[PROBLEM REQUIREMENTS]
Return, word for word, only the lines of the data below that lie between the line with "engine := lpeId" and the line with "be sealed. -/", those two lines included.

[Saved data entries]
▬▬▬▬▬▬
def TxPacket.cross (p : TxPacket) (lpe : Nat) : List Cross := txBeats lpe true (split 256 p.bytes)

/-- Seals a payload (R176): ciphertext and tag; an open-class payload stays in the clear. -/
def sealPacket (key : Nat) (h : Hdr) (payload : Bytes) : Bytes × Bytes :=
  if h.pclass = 2 then (payload, (gcmSeal key h.iv (hdrBytes h.bits ++ payload) []).2)
  else gcmSeal key h.iv (hdrBytes h.bits) payload

/-- Opens a payload whose tag verifies (R176). -/
def openPacket (key : Nat) (hdr : BitVec 256) (payload tag : Bytes) : Option Bytes :=
  let h := Hdr.read hdr
  if h.pclass = 2 then (gcmOpen key h.iv (hdrBytes hdr ++ payload) [] tag).map fun _ => payload
  else gcmOpen key h.iv (hdrBytes hdr) payload tag

/-! ## Engines -/

def Block.lpe (b : Block) (n : Nat) : Lpe := b.lpes.getD n {}

def Block.modLpe (b : Block) (n : Nat) (f : Lpe → Lpe) : Block := { b with lpes := b.lpes.put n (f (b.lpe n)) }

/-- The engine id of an LPE (R12). -/
def lpeId (n : Nat) : Nat := 0x40 + n

/-- The id by which the block is addressed. -/
def Block.self (b : Block) : Nat := b.boot.blockId.toNat

/-- An LPE at work inside one step: the command under way, the lines still to come from the memory controller, how an
access to the block's own records ends when it does not succeed, and its index. -/
structure Lx where
  w : Work
  feed : List LineReturn
  fail : Option Status
  n : Nat

def Work.lx (w : Work) (n : Nat) (acc : Access) : Lx := { w := w, feed := acc.rets, fail := acc.fail, n := n }

def Lx.on (x : Lx) (f : Block → Block) : Lx := { x with w := x.w.on f }

def Lx.lpe (x : Lx) : Lpe := x.w.blk.lpe x.n

def Lx.mod (x : Lx) (f : Lpe → Lpe) : Lx := x.on fun b => b.modLpe x.n f

def Lx.serving (x : Lx) : Serving := { w := x.w, feed := x.feed }

def Lx.after (x : Lx) (p : Serving) : Lx := { x with w := p.w, feed := p.feed }

/-- The same step at another LPE. -/
def Lx.at (x : Lx) (n : Nat) : Lx := { x with n := n }

/-- The same step, whose accesses wait at their MCE or do not (R17). -/
def Lx.patient (x : Lx) (p : Bool) : Lx := { x with w := { x.w with patient := p } }

/-! ## Credits -/

/-- Request credit is withheld (R21, R212, R478). -/
def Block.lpeWithheld (b : Block) (n : Nat) : Bool :=
  let l := b.lpe n
  l.short || Tab.has b.resets (lpeId n) || b.pins.blockSafe || 4096 ≤ l.rtags.length + l.quarantine.length ||
  l.txCrd = 0 || !l.txHeld.isEmpty || !l.outWait.isEmpty || !l.ingress.isEmpty

/-- Credits due return when nothing withholds them: A credits as R212 says, W credits unless the engine is in reset, rx
credits when no packet is held (R212, R213); none after a failed kindling (R444). -/
def Block.payLpe (b : Block) (n : Nat) : Block :=
  if b.boot.failed then b
  else
  let l := b.lpe n
  let b := if b.lpeWithheld n then b
    else (b.modLpe n fun l => { l with aCrd := l.aCrd + l.aOwed, aOwed := 0 }).emitTimes (.lreqACrd n) l.aOwed
  let b := if l.short || Tab.has b.resets (lpeId n) then b
    else (b.modLpe n fun l => { l with wCrd := l.wCrd + l.wOwed, wOwed := 0 }).emitTimes (.lreqWCrd n) l.wOwed
  if l.rxOwed = 0 || !l.rxWait.isEmpty || Tab.has b.resets (lpeId n) then b
  else (b.modLpe n fun l => { l with rxCrd := l.rxCrd + l.rxOwed, rxOwed := 0 }).emit (.lphyRxCrd n l.rxOwed)

/-! ## Answers and events -/

/-- The beats of an answer, the last one marked (R40). -/
def dBeats (n : Nat) (tag : BitVec 12) (st : Status) : List Bytes → List Cross
  | [] => [.lreqD n tag st true 0]
  | [x] => [.lreqD n tag st true (beatOf x)]
  | x :: r => .lreqD n tag st false (beatOf x) :: dBeats n tag st r

/-- An answer on D, in beats of 256 bytes; a status other than OK carries no data (R40). -/
def Block.answerLreq (b : Block) (n : Nat) (tag : BitVec 12) (st : Status) (data : Bytes) : Block :=
  b.emits (dBeats n tag st (if st = .ok then split 256 data else []))

/-- A packet is discarded and counted; AUTH_FAIL also raises the alarm and reports to the PF and the function that holds
the job (R181, R204, R206, R461). -/
def Block.discard (b : Block) (n reason src job fn : Nat) : Block :=
  let v : Ev := { code := 0x21, engine := lpeId n, fn := fn, data := [(0, reason), (2, src % 4096), (4, job)] }
  if reason = 5 then b.alarm 3 v (ownerAndPf fn) else b.raise v []

/-! ## The job state region -/

/-- Live contexts of the function that holds a job and have joined it (R181, R189). -/
def Block.joined (b : Block) (id : Nat) (j : Job) : List Nat :=
  Tab.keys (α := Ctx) (b.ctxs.filter fun c => c.2.fn = j.fn && List.contains c.2.jobs id)

/-- Who accesses a region for a job: the lowest KEYSET entry whose parent is the job key, with the context that owns it
when that context has joined (R183, R189). -/
def Block.jobAsker (b : Block) (id : Nat) (j : Job) (r : Nat) (narrow : Bool) : Option Asker :=
  let e := b.region r
  (((List.range 8).map e.key).find? fun h =>
      h ≠ 0 && (b.slot h).parentSlot.toNat = j.slot && (b.slot h).parentGen = j.gen && !(b.slot h).isEmpty).map fun h =>
    let own := (b.slot h).ownerCtx.toNat
    { fn := j.fn, ctx := if List.contains (b.joined id j) own then own else (b.joined id j).headD 0, key := h,
      remote := true, narrow := narrow }

/-- Frames of a remote line cache (R194). -/
def remoteFrames : Nat := 8192

def RemoteLine.isState (f : RemoteLine) (id line : Nat) : Bool := f.own && f.job.toNat = id && f.line = line

/-- Puts a packet behind those that wait to be sealed. -/
def Lx.post (x : Lx) (o : Outgoing) : Lx := x.mod fun l => { l with outWait := l.outWait ++ [o] }

/-- The status block of a completion (R191). -/
def cplBytes (st : Status) (old : Nat) : Bytes := toLe 2 st.code.toNat ++ toLe 6 0 ++ toLe 8 old ++ toLe 48 0

/-- The operation block (R186). -/
def opBlock (addr rlen aop o1 o2 cnt : Nat) : Bytes :=
  toLe 8 addr ++ toLe 2 rlen ++ toLe 1 aop ++ toLe 5 0 ++ toLe 8 o1 ++ toLe 8 o2 ++ toLe 8 cnt ++ toLe 24 0

/-- Who accesses the line of an own frame: the kiln for an anchor region (R221), else the job (R183). -/
def Block.frameAsker (b : Block) (id r : Nat) : Option Asker :=
  match b.reductions.find? fun k => k.2.anchor = r with
  | some k => some { fn := k.2.fn, ctx := k.2.ctx.toNat, key := (b.region r).key 0 }
  | none => (b.jobs.get? id).bind fun j => b.jobAsker id j r false

/-- A frame leaves the cache: a dirty state line is written back, a line of another block is reported by EVICT (R183,
R199). -/
def Lx.evictFrame (x : Lx) (f : RemoteLine) : Lx :=
  if f.own then
    if !f.dirty then x
    else
      match x.w.blk.frameAsker f.job.toNat (f.line * 128 / 2 ^ 28) with
      | none => x
      | some k =>
        let r := x.serving.next
        x.after (r.2.writeLine k (f.line * 128) (x.w.readLe (f.line * 128) 128) r.1).2
  else
    x.post { ty := 0x22, pclass := 0, dst := f.home.toNat, job := f.job.toNat, dport := f.line % 4,
             payload := opBlock (f.line * 128) 0 0 0 0 0 }

/-- Puts a frame first and evicts what no longer fits, least recently used (R194). -/
def Lx.putFrame (x : Lx) (f : RemoteLine) : Lx :=
  let out := x.lpe.remote.drop (remoteFrames - 1)
  out.foldl (fun x f => x.evictFrame f) (x.mod fun l => { l with remote := f :: l.remote.take (remoteFrames - 1) })

/-- Brings the line of a job's state region, or of an anchor region, into a frame of this LPE (R183, R221). -/
def Lx.stateLine (x : Lx) (id r off : Nat) : Status × Lx :=
  let a := r * 2 ^ 28 + off / 128 * 128
  match x.lpe.remote.find? fun f => f.isState id (a / 128) with
  | some f => (.ok, x.mod fun l => { l with remote := f :: l.remote.filter fun g => !g.isState id (a / 128) })
  | none =>
    match x.w.blk.frameAsker id r with
    | none => (.noKey, x)
    | some k =>
      match x.w.readRecord k { fail := x.fail } a 0 with
      | (.ok, _, w) =>
        (.ok, { x with w := w }.putFrame
          { own := true, job := BitVec.ofNat 16 id, line := a / 128, chain := (w.blk.chain k.key).getD [] })
      | (st, _, w) => (st, { x with w := w })

/-- Brings in every line of a record. -/
def Lx.stateLines (x : Lx) (id r off : Nat) : Nat → Status × Lx
  | 0 => (.ok, x)
  | k + 1 =>
    match x.stateLine id r off with
    | (.ok, y) => y.stateLines id r (off + 128) k
    | (st, y) => (st, y)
▬▬▬▬▬▬
[YOUR RESPONSE]
  let v : Ev := { code := 0x21, engine := lpeId n, fn := fn, data := [(0, reason), (2, src % 4096), (4, job)] }
  if reason = 5 then b.alarm 3 v (ownerAndPf fn) else b.raise v []

/-! ## The job state region -/

/-- Live contexts of the function that holds a job and have joined it (R181, R189). -/
def Block.joined (b : Block) (id : Nat) (j : Job) : List Nat :=
  Tab.keys (α := Ctx) (b.ctxs.filter fun c => c.2.fn = j.fn && List.contains c.2.jobs id)

/-- Who accesses a region for a job: the lowest KEYSET entry whose parent is the job key, with the context that owns it
when that context has joined (R183, R189). -/
def Block.jobAsker (b : Block) (id : Nat) (j : Job) (r : Nat) (narrow : Bool) : Option Asker :=
  let e := b.region r
  (((List.range 8).map e.key).find? fun h =>
      h ≠ 0 && (b.slot h).parentSlot.toNat = j.slot && (b.slot h).parentGen = j.gen && !(b.slot h).isEmpty).map fun h =>
    let own := (b.slot h).ownerCtx.toNat
    { fn := j.fn, ctx := if List.contains (b.joined id j) own then own else (b.joined id j).headD 0, key := h,
      remote := true, narrow := narrow }

/-- Frames of a remote line cache (R194). -/
def remoteFrames : Nat := 8192

def RemoteLine.isState (f : RemoteLine) (id line : Nat) : Bool := f.own && f.job.toNat = id && f.line = line

/-- Puts a packet behind those that wait to be sealed. -/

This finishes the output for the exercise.